What the exercise asks >>
Scan the listing below. Return every line containing the string "bLayout".

Data for this task >>
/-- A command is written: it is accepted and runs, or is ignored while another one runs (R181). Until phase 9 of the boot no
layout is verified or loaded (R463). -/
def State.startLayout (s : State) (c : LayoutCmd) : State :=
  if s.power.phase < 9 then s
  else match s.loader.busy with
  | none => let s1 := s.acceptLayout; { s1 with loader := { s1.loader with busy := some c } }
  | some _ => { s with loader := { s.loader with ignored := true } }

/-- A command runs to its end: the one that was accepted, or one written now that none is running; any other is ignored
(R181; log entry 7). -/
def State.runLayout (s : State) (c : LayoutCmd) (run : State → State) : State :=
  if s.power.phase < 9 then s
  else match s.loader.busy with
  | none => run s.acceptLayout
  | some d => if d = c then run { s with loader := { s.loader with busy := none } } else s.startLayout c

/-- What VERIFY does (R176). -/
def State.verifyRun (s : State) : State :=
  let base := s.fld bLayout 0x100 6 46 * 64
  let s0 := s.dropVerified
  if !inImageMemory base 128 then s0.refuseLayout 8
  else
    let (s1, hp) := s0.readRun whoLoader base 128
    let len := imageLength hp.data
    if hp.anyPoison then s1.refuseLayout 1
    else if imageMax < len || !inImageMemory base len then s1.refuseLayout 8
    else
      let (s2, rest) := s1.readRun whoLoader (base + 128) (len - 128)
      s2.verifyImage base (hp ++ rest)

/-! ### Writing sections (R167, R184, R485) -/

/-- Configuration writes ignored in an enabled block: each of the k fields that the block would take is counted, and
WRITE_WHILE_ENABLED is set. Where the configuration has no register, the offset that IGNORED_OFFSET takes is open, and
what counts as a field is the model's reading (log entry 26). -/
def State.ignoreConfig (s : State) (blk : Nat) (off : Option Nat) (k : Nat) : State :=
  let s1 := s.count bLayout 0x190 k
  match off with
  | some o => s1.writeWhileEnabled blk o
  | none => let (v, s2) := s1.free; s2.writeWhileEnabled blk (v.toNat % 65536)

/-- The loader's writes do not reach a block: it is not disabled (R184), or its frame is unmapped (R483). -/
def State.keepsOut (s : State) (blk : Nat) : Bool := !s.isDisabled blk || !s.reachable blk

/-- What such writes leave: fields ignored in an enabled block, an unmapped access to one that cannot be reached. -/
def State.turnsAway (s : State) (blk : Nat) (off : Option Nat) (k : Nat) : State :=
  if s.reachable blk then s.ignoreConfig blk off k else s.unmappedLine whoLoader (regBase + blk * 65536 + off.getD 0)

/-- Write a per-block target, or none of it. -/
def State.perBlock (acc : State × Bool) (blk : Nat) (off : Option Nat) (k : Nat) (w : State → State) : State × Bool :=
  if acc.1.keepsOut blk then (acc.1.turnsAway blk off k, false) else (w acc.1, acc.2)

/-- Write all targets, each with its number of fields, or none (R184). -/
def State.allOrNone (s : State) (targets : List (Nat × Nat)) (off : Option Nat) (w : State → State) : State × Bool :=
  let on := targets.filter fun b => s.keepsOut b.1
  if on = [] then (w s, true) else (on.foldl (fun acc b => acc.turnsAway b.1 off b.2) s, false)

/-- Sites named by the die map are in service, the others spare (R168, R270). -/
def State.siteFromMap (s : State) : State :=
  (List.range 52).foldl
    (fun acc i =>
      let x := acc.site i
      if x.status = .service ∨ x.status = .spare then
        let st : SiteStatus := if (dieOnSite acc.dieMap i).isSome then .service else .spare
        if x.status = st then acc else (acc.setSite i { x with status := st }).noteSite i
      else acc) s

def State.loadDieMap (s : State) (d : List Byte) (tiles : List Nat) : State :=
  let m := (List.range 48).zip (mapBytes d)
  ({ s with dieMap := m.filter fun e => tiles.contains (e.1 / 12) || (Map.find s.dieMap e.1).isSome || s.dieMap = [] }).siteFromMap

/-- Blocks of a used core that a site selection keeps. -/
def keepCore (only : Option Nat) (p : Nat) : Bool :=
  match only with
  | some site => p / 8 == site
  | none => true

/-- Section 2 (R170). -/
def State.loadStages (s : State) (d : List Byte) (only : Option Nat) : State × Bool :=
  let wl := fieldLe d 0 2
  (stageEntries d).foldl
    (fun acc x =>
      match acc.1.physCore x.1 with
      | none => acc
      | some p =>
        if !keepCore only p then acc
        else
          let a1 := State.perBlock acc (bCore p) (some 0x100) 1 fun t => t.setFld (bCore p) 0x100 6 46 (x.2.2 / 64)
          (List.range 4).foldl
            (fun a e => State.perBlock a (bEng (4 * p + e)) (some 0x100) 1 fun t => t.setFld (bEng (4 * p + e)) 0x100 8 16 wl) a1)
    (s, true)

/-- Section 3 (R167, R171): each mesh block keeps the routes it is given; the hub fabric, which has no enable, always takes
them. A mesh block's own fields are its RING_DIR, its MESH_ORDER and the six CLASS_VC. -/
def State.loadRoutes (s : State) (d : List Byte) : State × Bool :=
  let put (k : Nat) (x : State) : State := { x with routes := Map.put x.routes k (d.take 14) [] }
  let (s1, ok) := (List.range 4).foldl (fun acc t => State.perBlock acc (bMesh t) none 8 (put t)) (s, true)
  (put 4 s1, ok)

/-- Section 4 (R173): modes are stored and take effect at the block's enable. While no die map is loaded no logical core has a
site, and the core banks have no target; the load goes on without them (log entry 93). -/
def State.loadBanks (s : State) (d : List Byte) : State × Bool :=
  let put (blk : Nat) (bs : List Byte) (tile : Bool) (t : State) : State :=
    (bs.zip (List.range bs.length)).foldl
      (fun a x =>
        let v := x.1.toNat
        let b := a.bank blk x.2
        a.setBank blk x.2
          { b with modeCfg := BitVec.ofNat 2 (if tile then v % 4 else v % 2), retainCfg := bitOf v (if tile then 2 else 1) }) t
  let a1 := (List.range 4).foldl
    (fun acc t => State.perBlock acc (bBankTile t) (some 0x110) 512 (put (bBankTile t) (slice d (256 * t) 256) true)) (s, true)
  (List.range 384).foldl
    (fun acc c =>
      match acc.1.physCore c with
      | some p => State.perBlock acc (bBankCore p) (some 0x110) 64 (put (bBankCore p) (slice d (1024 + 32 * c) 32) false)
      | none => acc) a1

Response to the exercise >>
  let base := s.fld bLayout 0x100 6 46 * 64
  let s1 := s.count bLayout 0x190 k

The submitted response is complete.